INVESTOR RELATIONS AGREEMENT
Exhibit 10.34
THIS INVESTOR RELATIONS AND MARKETING AGREEMENT (Hereinafter referred to as the “Agreement”) , made effective this 19th day of November 2007 (Hereinafter referred to as the “Effective Date”) between:
Coal Harbor Communications Inc.
Xxxxx 000, 000 Xxxxxx Xxxxxx,
Xxxxxxxxx XX Xxxxxx X0X 0X0
Telephone: 000.000.0000
Fax: 000.000.0000
(Hereinafter referred to as “Provider”)
AND:
0000 Xxxxx Xxxxxxx Xxxxx
Xxxxxxx, Xxxxxxxxxx 00000-0000 XXX
Telephone: 000.000.0000
Fax: 000.000.0000
(Hereinafter referred to as “Public Company”)
WITNESS THAT:
WHEREAS:
A.
Public Company requires investor relations and marketing advisory services and desires to employ Provider to provide such services;
B.
Provider is engaged in the business of providing marketing, promotional and public relations services to listed companies and has agreed to provide such services to the Public Company as its “Investor Relations Contractor”.
NOW THEREFORE, the parties agree as follows:
I.
APPOINTMENT
Public Company hereby engages Provider to provide investor relations and marketing services and hereby retains and employs Provider on the terms and conditions of this Agreement.

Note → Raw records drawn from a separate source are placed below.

theorem witness_PrefixFreeRunsDecodeBack :
    ∃ t, performAll (setup ++ packs ++ [.endStream]) State.reset = some t ∧ prefixFree t.blk.cb := by
  have h : ((performAll (setup ++ packs ++ [.endStream]) State.reset).map fun t => t.blk.cb) =
      some (codebase runCodes) := rfl
  obtain ⟨t, ht, hc⟩ := Option.map_eq_some_iff.1 h
  refine ⟨t, ht, ?_⟩
  rw [hc]
  intro u v e f hne hu hv
  have hall : ∀ p ∈ runCodes, ∀ q ∈ runCodes, p.1 ≠ q.1 → p.2.string.isPrefixOf q.2.string = false := by decide
  exact hall _ (mem_of_lookup _ _ _ hu) _ (mem_of_lookup _ _ _ hv) hne

theorem witness_CoveredRunsThatFitComplete :
    edgeSt.Inv ∧ edgeSt.blk.phase = .pack ∧ (∀ i ∈ [Instr.putu 0x41], isPack i = true) ∧
    (∀ u ∈ [Instr.putu 0x41].flatMap (unitsOf edgeSt.blk.w), Codebase.lookup edgeSt.blk.cb u ≠ none) ∧
    (edgeSt.blk.pos + (unitsString edgeSt.blk.cb ([Instr.putu 0x41].flatMap (unitsOf edgeSt.blk.w))).length + 31) / 32 ≤
      edgeSt.params.outDepth :=
  ⟨edge_inv, rfl, by decide, by decide +kernel, by decide +kernel⟩

theorem witness_ByteImageFollowsTheByteOrder :
    1 < doneSt.blk.out.length ∧ doneSt.params.byteOrder = .little ∧
    ({ doneSt with params := { doneSt.params with byteOrder := .big } } : State).params.byteOrder = .big := by decide

end Sys2Proof.Tests
end

section
/-! What `CLR` does, from the frame lemmas, and the two output signals of the reset block. -/

namespace Sys2Proof.Machine

@[simp] theorem reset_doneO : Block.reset.doneO = false := rfl
@[simp] theorem reset_faultO : Block.reset.faultO = false := rfl

/-- `CLR` is legal in every phase, so the frame only adds the response (40_setup.md R61). -/
theorem exec_clr (s : State) :
    exec .clr s = .next { s with blk := Block.reset, resp := some (.yes 0) } := by
  have hlegal : s.blk.phase ∈ legalPhases .clr := mem_everyPhase _
  have hresult : resultOf s .clr = .performed Block.reset 0 := rfl
  rw [exec_legal _ _ hlegal, hresult, finish_performed]

/-- Settles O9: `CLR` performs in every phase with the reset block, whose elements are read off one by one
(10_state.md R24). -/
theorem clrGivesTheResetState : Obligations.ClrGivesTheResetState := fun s =>
  ⟨Block.reset, exec_clr s, resetWith_blk _, lookup_reset, reset_w, reset_acc, reset_fill, reset_out, reset_wcount,
    reset_phase, reset_err, reset_dup, reset_doneO, reset_faultO⟩

end Sys2Proof.Machine
end

section
/-! One step, and reading commands (20_memory.md R39, R40). -/

namespace Sys2Proof.Machine

/-- A step takes the oldest command; a defined one is its meaning (40_setup.md R60). -/
theorem step_defined (s : State) (c : Cmd) (rest : List Input) (i : Instr) (hin : s.inputs = .command c :: rest)
    (hdec : decode c = .ok i) : step s = exec i { s with inputs := rest } := by
  simp only [step, hin, hdec]

/-- A step takes the oldest command; an undefined one is refused in every phase (30_encoding.md R54). -/
theorem step_undefined (s : State) (c : Cmd) (rest : List Input) (r : Undefined) (hin : s.inputs = .command c :: rest)
    (hdec : decode c = .error r) : step s = .next { s with inputs := rest, resp := some .no } := by
  simp only [step, hin, hdec, State.refuseUndefined, finish_refused]

/-- Settles O5, from the two cases of the decoder. -/
theorem stepPerformsTheDecodedCommand : Obligations.StepPerformsTheDecodedCommand := fun s c rest hin =>
  ⟨fun i => step_defined s c rest i hin, fun r => step_undefined s c rest r hin⟩

/-- No command's result reads the last response. -/
theorem resultOf_resp (i : Instr) (s : State) (r : Option Response) :
    resultOf { s with resp := r } i = resultOf s i := rfl

/-- No ending of a command reads the last response. -/
theorem finish_resp (s : State) (r : Option Response) (x : Result) :
    ({ s with resp := r } : State).finish x = s.finish x := by
  cases x <;> rfl
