/-- The memory an instruction leaves is the memory it found with its stores applied. -/
theorem exec_mem {i : Instr} {s t : State} (h : exec i s = .next t) :
    t.mem = s.mem.replay (storeAccesses i s) := by
  cases i
  case bcc | bcs | bne | beq | bpl | bmi | bvc | bvs =>
    cases h
    exact branchIf_mem s _ _
  all_goals cases h; rfl

/-- The accesses of a bus keep the canonical form of memory: an address is a 16-bit value (R27). -/
theorem Memory.wf_replay (as : List Access) (m : Memory) (h : m.wf = true) : (m.replay as).wf = true := by
  induction as generalizing m with
  | nil => exact h
  | cons access as ih =>
    cases access with
    | read addr => exact ih m h
    | write addr v => exact ih _ (wf_write m addr.toNat v addr.isLt h)

/-- No instruction breaks the canonical form of memory (R27). -/
theorem exec_wf {i : Instr} {s t : State} (h : exec i s = .next t) (hwf : s.mem.wf = true) : t.mem.wf = true := by
  rw [exec_mem h]
  exact Memory.wf_replay _ _ hwf

/-- Every instruction leaves all registers, flags and bytes but those it is said to write, and the counter. -/
theorem exec_frame {i : Instr} {s t : State} (h : exec i s = .next t) :
    Frame (writtenRegs i) (declaredFlags i.mnemonic) (writtenAddrs (storeAccesses i s)) s t := by
  cases i with
  | ldaImm | ldaZp | ldaZpx | ldaAbs | ldaAbx | ldaAby | ldaIzx | ldaIzy | txa | tya
  | andImm | andZp | andZpx | andAbs | andAbx | andAby | andIzx | andIzy
  | oraImm | oraZp | oraZpx | oraAbs | oraAbx | oraAby | oraIzx | oraIzy
  | eorImm | eorZp | eorZpx | eorAbs | eorAbx | eorAby | eorIzx | eorIzy => cases h; exact loadA_frame s _
  | ldxImm | ldxZp | ldxZpy | ldxAbs | ldxAby | tax | tsx | inx | dex => cases h; exact loadX_frame s _
  | ldyImm | ldyZp | ldyZpx | ldyAbs | ldyAbx | tay | iny | dey => cases h; exact loadY_frame s _
  | staZp | staZpx | staAbs | staAbx | staAby | staIzx | staIzy | stxZp | stxZpy | stxAbs
  | styZp | styZpx | styAbs => cases h; exact writeByte_frame s _ _
  | txs => cases h; exact setSp_frame s _
  | pha | php => cases h; exact push_frame s _
  | pla => cases h; exact ((popped_frame s).trans (loadA_frame _ _)).mono (by decide) (by decide)
  | plp => cases h; exact (popped_frame s).trans (setSr_frame _ _)
  | bitZp | bitAbs => cases h; exact bitTest_frame s _
  | adcImm | adcZp | adcZpx | adcAbs | adcAbx | adcAby | adcIzx | adcIzy => cases h; exact adc_frame s _
  | sbcImm | sbcZp | sbcZpx | sbcAbs | sbcAbx | sbcAby | sbcIzx | sbcIzy => cases h; exact sbc_frame s _
  | cmpImm | cmpZp | cmpZpx | cmpAbs | cmpAbx | cmpAby | cmpIzx | cmpIzy
  | cpxImm | cpxZp | cpxAbs | cpyImm | cpyZp | cpyAbs => cases h; exact compare_frame s _ _
  | incZp | incZpx | incAbs | incAbx | decZp | decZpx | decAbs | decAbx => cases h; exact modify_frame s _ _
  | aslAcc | lsrAcc | rolAcc | rorAcc => cases h; exact shiftAcc_frame s _ _
  | aslZp | aslZpx | aslAbs | aslAbx | lsrZp | lsrZpx | lsrAbs | lsrAbx
  | rolZp | rolZpx | rolAbs | rolAbx | rorZp | rorZpx | rorAbs | rorAbx => cases h; exact shiftMem_frame s _ _ _
  | jmpAbs | jmpInd => cases h; exact setPc_frame s _
  | jsrAbs => cases h; exact call_frame s _
  | rts => cases h; exact returnFromCall_frame s
  | rti => cases h; exact returnFromTrap_frame s
  | bcc | bcs | bne | beq | bpl | bmi | bvc | bvs => cases h; exact branchIf_frame s _ _
  | clc | sec | cld | sed | cli | sei | clv => cases h; exact setFlag_frame s _ _
  | brk => cases h; exact enterTrap_frame s
  | nop => cases h; exact Frame.refl s
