-- ==== Sys2Proof/Syntax.lean ====
section
/-!
DEFINITION. The abstract syntax: the prefix words and main-word fields (R280 to R289), the data that events carry,
and `Instr`, with one constructor for each row of the table of instructions and steps (R292; the file on what each
step holds).  An instruction constructor carries its prefixes and its fields; an event constructor carries the data
of one indivisible step of the device or of an input to it.
-/
namespace Sys2Proof

/-- The REP prefix payload (R287): count, with 0 meaning 64, and the step codes of d, a and b. -/
structure Rep where
  count : BitVec 6
  ds : BitVec 2
  as : BitVec 2
  bs : BitVec 2
  deriving DecidableEq, Repr

/-- The MOD prefix payload (R287). -/
structure Mod where
  pred : BitVec 4
  neg : Bool
  type : BitVec 5
  order : BitVec 2
  scope : BitVec 3
  space : BitVec 3
  hint : BitVec 2
  round : BitVec 3
  sat : Bool
  deriving DecidableEq, Repr

/-- With no MOD prefix every field reads zero (R287). -/
def Mod.zero : Mod := ⟨0, false, 0, 0, 0, 0, 0, 0, false⟩

/-- The optional prefixes of one instruction, in the order of R280. -/
structure Pfx where
  rep : Option Rep
  mod : Option Mod
  ext : Option (BitVec 24)
  deriving DecidableEq, Repr

/-- No prefix word. -/
def Pfx.none : Pfx := ⟨Option.none, Option.none, Option.none⟩

/-- The MOD fields in force (R287). -/
def Pfx.m (x : Pfx) : Mod := x.mod.getD Mod.zero

/-- The register fields and wait-or-trap bits of a three-register word (R283, R285). -/
structure RRR where
  d : BitVec 7
  a : BitVec 7
  b : BitVec 7
  wa : Bool
  wb : Bool
  deriving DecidableEq, Repr

/-- The fields of an RI word (R283). -/
structure RI where
  d : BitVec 7
  a : BitVec 7
  imm : BitVec 11
  wa : Bool
  deriving DecidableEq, Repr

/-- The fields of an LI word (R283). -/
structure LI where
  d : BitVec 7
  imm : BitVec 19
  deriving DecidableEq, Repr

/-- The fields of a BR word (R283). -/
structure BR where
  a : BitVec 7
  cc : BitVec 3
  off : BitVec 16
  deriving DecidableEq, Repr

/-- The fields of a TS word (R283): vector register, tile, row or column, scalar index, offset. -/
structure TS where
  d : BitVec 7
  t : BitVec 4
  rc : Bool
  s : BitVec 7
  imm : BitVec 7
  deriving DecidableEq, Repr

/-- A fabric packet, field by field (R161 to R163).  `data` and `cmp` are the line's data flits, byte i of the line in
bits 8i+7 to 8i; `desc` is the descriptor of a WINRSP; `count` and `payload` are those of a NOTICE (R44, R163); `rsv` is
what the header's reserved bits hold (R162).  `plane` is the logical plane that the packet travels on and `port` the
physical port it leaves by (R154), and `hop` tells a RECALL or RECACK between an owner and the switch of its plane from one
between a switch and a holder (R166, R167; log 22): no fields of the header. -/
structure Flit where
  typ : BitVec 5
  src : BitVec 10
  dst : BitVec 10
  win : BitVec 6
  gen : BitVec 8
  tag : BitVec 12
  core : BitVec 10
  scope : BitVec 3
  key : BitVec 32
  ticket : BitVec 16
  slot : BitVec 4
  sect : BitVec 4
  order : BitVec 2
  replay : Bool
  fc : Bool
  excl : Bool
  nf : Bool
  line : BitVec 50
  aop : BitVec 3
  atype : BitVec 5
  bmask : BitVec 64
  status : BitVec 8
  pois : BitVec 4
  dirty : BitVec 4
  grant : Bool
  tkt : BitVec 32
  data : BitVec 512
  cmp : BitVec 512
  desc : BitVec 256
  count : BitVec 4
  payload : BitVec 216
  rsv : BitVec 21
  plane : BitVec 6
  port : BitVec 6
  hop : Bool
  deriving DecidableEq, Repr

/-- A write to a register of BAR0 (R454): from the host or (src true) the management core, to all 64 bits (half 0),
the low half (1) or the high half (2). -/
structure RegWrite where
  src : Bool
  off : BitVec 20
  half : BitVec 2
  val : BitVec 64
  deriving DecidableEq, Repr

/-- A handoff message (R116, R117) as it arrives: the sender's identity, the header fields and the payload. -/
structure HandoffMsg where
  sender : Nat
  addr : BitVec 128
  jobId : BitVec 24
  tag : BitVec 32
  ordinal : BitVec 32
  chunk : BitVec 3
  opening : Bool
  format : BitVec 128
  l : BitVec 32
  k : BitVec 32
  payload : List Byte
  deriving DecidableEq, Repr

/-- An uncorrectable error (R248): its class and what it struck; of an L2 slice the sectors that it holds dirty. -/
structure HwError where
  cls : BitVec 6
  sector : Nat
  core : Nat
  slot : Nat
  regClass : Nat
  reg : Nat
  elem : Nat
  unit : Nat
  lost : Bool
  dirty : List Nat
  deriving DecidableEq, Repr

/-- A host access to BAR2 (R457): `data` is what a write carries, `len` what a read asks for. -/
structure HostAccess where
  write : Bool
  len : Nat
  data : List Byte
  deriving DecidableEq, Repr

/-- What a guest of the tool cluster does (R427): a load of so many bytes, a store, an atomic memory operation of RISC-V (0
swap, 1 add, 2 xor, 3 and, 4 or, 5 min, 6 max, 7 unsigned min, 8 unsigned max); or tool cores begin to run guests, or none
runs one any more (R426). -/
inductive GuestReq where
  | load (n : Nat)
  | store (data : List Byte)
  | amo (op : Nat) (data : List Byte)
  | runs (b : Bool)
  deriving DecidableEq, Repr
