-- ==== Sys2Proof/Machine/Encoding.lean ====
section
/-!
DEFINITION. The encoding tables of R283 to R292: which major and fn an instruction has, the class of each field
(R284), the prefixes and MOD values it accepts (R288, R292, R302, R338, R372), the packing of its main word, and the
checks of R291 that need no machine state.
-/
namespace Sys2Proof

/-- The register class or use of a field of a three-register word (R284): reserved, a register of a class, or an
immediate of n low bits. -/
inductive Fld where
  | z | v | s | p | t | a
  | imm (n : Nat)
  deriving DecidableEq, Repr

/-- The fields of a main word below its major (R283). -/
inductive Body where
  | rrr (fn : BitVec 3) (r : RRR)
  | ri (r : RI)
  | li (r : LI)
  | br (r : BR)
  | j (off : BitVec 26)
  | ts (r : TS)
  deriving DecidableEq, Repr

/-- An encoded instruction, taken apart: prefixes, major and body. -/
structure Code where
  pfx : Pfx
  major : BitVec 6
  body : Body
  deriving DecidableEq, Repr

/-- The all-zero fields of a three-register word that uses none. -/
def RRR.zero : RRR := ⟨0, 0, 0, false, false⟩

/-- The prefixes of an instruction that accepts only EXT. -/
def Pfx.ofExt (e : Option (BitVec 24)) : Pfx := ⟨Option.none, Option.none, e⟩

Provider accepts such appointment and agrees to use its best efforts to perform such services, upon the terms and conditions of this Agreement.
II.
TERM
The initial term of this agreement shall begin on the Effective Date of this Agreement and continue for one year. Either party may cancel this Agreement 3 months starting three (3) months after its Effective Date by written notification with thirty (30) days notice.
III.
SERVICES OF PROVIDER
Provider shall act generally as the Investor Relations Officer for Public Company and as such shall perform services as follows:
A.
Provider will introduce the Co. to industry professionals and organize meetings for possible financing, analyst and/or newsletter reports and appropriate public relations and advertising venues.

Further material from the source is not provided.